**EXERCISE PROMPT:**
In the records below, find the line with "syllables (R121-R133). -/" and the line with "i => some i". Print both exactly, along with every line between them, and no other line.

--- ENTRIES PROVIDED ---

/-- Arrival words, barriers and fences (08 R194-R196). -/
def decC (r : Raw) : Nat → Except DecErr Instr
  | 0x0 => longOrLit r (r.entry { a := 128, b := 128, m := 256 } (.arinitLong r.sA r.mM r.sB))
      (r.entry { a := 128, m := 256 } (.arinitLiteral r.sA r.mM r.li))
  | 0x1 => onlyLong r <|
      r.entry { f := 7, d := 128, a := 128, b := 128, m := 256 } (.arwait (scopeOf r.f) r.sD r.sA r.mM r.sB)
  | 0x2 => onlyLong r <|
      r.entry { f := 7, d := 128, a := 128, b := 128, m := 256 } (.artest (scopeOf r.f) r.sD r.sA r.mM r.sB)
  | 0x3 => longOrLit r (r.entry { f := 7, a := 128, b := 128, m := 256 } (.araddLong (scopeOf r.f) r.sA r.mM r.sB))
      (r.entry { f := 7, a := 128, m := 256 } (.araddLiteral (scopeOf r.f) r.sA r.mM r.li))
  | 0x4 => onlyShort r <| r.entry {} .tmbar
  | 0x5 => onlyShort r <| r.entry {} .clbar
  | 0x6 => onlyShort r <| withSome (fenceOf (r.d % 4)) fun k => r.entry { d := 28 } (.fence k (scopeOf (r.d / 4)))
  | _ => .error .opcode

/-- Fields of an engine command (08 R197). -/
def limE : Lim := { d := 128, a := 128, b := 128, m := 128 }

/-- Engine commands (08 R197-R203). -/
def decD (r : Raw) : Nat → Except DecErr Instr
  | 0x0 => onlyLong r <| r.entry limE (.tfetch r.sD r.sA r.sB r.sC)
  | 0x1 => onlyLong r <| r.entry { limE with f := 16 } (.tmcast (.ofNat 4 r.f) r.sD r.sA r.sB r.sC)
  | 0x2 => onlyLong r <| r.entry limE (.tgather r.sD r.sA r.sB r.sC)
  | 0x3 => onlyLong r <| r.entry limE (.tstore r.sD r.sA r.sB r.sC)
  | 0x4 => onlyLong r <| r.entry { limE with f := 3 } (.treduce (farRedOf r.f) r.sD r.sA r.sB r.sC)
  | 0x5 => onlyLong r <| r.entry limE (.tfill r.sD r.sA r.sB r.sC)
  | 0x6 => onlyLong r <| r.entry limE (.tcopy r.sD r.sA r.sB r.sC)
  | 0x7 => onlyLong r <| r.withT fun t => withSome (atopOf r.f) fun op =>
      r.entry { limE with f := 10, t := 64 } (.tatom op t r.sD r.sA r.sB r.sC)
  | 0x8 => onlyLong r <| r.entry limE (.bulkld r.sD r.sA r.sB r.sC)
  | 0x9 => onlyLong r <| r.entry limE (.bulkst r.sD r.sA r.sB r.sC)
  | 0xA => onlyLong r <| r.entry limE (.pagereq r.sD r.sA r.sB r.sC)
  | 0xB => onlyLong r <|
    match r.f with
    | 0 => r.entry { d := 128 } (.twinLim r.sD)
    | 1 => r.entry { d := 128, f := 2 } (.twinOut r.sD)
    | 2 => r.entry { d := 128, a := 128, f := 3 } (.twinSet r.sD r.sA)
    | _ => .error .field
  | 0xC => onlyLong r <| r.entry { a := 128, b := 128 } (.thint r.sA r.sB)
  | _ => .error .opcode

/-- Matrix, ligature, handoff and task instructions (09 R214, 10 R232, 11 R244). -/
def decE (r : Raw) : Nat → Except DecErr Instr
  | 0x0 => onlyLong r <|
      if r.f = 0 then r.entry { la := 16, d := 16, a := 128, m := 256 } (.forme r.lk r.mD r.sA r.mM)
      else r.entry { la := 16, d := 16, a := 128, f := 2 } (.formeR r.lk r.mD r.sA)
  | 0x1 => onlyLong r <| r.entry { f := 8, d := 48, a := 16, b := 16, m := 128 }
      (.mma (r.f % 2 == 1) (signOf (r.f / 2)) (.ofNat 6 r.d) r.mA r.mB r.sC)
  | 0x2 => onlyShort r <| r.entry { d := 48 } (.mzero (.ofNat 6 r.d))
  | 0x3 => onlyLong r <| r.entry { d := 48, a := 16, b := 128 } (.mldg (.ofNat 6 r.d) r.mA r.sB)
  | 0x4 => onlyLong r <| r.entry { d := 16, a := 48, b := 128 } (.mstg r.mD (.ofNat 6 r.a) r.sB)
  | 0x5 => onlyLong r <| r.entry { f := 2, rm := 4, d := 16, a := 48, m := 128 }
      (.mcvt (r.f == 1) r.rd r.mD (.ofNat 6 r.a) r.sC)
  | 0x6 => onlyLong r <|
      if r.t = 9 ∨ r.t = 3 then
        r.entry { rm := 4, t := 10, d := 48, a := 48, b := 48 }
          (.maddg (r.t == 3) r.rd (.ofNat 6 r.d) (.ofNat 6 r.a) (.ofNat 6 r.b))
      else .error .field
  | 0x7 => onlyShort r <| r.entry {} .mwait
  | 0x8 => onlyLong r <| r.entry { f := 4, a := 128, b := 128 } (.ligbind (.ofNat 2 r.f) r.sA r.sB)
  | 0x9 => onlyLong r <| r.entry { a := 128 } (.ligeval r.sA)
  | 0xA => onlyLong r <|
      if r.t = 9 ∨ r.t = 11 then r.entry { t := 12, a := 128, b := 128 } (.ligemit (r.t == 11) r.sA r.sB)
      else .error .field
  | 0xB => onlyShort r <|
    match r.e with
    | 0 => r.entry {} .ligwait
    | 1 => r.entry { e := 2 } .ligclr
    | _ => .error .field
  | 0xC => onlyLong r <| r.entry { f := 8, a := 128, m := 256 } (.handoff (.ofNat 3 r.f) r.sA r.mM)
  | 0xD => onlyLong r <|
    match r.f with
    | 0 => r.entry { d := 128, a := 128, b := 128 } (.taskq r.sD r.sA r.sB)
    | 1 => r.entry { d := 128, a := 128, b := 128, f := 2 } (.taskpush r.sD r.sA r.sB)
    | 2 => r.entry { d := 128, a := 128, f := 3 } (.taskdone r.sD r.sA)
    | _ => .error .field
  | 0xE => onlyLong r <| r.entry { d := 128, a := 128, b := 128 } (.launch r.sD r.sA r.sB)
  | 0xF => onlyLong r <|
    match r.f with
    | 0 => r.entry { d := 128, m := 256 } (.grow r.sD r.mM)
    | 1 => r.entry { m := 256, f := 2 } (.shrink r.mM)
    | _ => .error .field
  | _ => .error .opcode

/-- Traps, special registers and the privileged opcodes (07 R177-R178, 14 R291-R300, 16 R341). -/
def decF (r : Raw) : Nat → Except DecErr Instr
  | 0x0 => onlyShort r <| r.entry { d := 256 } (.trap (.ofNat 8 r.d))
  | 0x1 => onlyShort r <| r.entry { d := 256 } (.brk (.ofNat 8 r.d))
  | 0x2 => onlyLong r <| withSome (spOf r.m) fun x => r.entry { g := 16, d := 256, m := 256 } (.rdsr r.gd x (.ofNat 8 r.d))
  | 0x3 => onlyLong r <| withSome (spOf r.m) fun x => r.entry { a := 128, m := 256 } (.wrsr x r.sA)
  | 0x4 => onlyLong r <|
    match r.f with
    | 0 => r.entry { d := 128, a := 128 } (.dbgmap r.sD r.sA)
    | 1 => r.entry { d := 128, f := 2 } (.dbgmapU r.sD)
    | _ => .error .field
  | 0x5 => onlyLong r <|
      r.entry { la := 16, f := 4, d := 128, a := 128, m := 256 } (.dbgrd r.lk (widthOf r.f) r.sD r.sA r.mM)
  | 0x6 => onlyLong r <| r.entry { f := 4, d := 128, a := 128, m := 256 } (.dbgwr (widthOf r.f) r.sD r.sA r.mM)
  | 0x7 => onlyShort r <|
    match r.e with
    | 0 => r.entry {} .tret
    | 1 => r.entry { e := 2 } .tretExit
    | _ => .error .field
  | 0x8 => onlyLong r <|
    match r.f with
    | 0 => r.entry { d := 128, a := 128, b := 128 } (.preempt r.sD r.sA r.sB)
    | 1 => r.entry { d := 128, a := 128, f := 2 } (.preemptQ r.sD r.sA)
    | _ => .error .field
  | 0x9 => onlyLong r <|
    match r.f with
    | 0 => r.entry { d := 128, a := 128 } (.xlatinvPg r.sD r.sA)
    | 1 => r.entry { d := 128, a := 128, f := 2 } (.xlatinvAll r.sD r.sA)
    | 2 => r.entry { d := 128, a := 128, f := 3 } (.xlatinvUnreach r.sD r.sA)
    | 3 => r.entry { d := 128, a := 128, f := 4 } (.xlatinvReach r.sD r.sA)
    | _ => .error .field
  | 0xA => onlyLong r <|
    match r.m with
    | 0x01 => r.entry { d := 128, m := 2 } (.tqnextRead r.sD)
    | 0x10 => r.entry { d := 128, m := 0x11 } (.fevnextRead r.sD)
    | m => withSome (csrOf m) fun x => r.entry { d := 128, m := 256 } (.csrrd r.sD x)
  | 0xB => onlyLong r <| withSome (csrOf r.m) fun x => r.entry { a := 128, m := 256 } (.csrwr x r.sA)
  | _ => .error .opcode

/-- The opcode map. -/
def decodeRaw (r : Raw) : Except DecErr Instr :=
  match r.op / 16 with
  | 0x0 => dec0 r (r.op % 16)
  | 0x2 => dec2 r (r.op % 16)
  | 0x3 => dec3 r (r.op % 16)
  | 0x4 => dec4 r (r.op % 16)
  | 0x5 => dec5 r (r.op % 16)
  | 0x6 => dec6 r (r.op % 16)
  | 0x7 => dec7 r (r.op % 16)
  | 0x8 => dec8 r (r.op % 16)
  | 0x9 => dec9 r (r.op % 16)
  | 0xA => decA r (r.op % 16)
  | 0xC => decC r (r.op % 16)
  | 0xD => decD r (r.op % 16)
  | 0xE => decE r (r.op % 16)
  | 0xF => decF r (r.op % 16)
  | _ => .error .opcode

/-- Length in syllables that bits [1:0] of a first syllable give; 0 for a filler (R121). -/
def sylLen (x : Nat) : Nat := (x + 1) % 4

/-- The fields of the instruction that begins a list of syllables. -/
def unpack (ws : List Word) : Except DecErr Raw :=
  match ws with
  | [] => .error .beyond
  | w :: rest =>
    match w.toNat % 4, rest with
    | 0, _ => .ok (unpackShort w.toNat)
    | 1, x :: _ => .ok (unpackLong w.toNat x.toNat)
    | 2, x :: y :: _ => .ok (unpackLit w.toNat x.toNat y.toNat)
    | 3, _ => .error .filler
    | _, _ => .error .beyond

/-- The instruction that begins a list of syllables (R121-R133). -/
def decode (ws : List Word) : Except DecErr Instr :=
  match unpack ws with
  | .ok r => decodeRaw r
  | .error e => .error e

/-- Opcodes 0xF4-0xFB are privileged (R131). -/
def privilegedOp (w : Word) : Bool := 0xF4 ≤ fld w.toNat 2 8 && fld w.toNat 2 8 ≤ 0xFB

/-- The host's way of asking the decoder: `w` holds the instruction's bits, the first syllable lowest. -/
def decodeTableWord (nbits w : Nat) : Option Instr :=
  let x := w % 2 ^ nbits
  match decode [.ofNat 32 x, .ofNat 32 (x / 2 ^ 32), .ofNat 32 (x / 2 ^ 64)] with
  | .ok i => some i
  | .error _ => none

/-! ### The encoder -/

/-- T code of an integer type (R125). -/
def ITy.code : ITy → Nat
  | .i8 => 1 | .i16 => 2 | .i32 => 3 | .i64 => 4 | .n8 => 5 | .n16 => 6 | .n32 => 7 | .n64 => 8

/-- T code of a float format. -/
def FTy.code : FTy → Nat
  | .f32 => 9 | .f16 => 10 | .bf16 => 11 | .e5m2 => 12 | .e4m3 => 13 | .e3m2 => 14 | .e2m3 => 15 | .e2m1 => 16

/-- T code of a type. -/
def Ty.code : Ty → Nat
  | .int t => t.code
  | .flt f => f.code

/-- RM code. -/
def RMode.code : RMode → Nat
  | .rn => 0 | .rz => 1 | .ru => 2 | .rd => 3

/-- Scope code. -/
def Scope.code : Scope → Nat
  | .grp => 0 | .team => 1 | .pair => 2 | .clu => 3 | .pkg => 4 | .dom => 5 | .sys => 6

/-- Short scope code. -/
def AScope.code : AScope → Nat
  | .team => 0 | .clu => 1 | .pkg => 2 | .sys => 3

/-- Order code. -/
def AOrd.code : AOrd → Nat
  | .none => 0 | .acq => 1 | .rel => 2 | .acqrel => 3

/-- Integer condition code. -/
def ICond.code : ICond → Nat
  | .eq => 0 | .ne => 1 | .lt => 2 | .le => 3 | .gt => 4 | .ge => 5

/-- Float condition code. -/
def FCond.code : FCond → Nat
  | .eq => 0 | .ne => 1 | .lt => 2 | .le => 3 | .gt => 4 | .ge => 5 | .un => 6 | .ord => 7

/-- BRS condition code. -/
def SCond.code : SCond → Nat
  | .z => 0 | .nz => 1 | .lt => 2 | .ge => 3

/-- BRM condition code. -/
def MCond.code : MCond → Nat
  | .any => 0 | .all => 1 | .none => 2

---

**RESPONSE:**
/-- The instruction that begins a list of syllables (R121-R133). -/
def decode (ws : List Word) : Except DecErr Instr :=
  match unpack ws with
  | .ok r => decodeRaw r
  | .error e => .error e

/-- Opcodes 0xF4-0xFB are privileged (R131). -/
def privilegedOp (w : Word) : Bool := 0xF4 ≤ fld w.toNat 2 8 && fld w.toNat 2 8 ≤ 0xFB

/-- The host's way of asking the decoder: `w` holds the instruction's bits, the first syllable lowest. -/
def decodeTableWord (nbits w : Nat) : Option Instr :=
  let x := w % 2 ^ nbits
  match decode [.ofNat 32 x, .ofNat 32 (x / 2 ^ 32), .ofNat 32 (x / 2 ^ 64)] with
  | .ok i => some i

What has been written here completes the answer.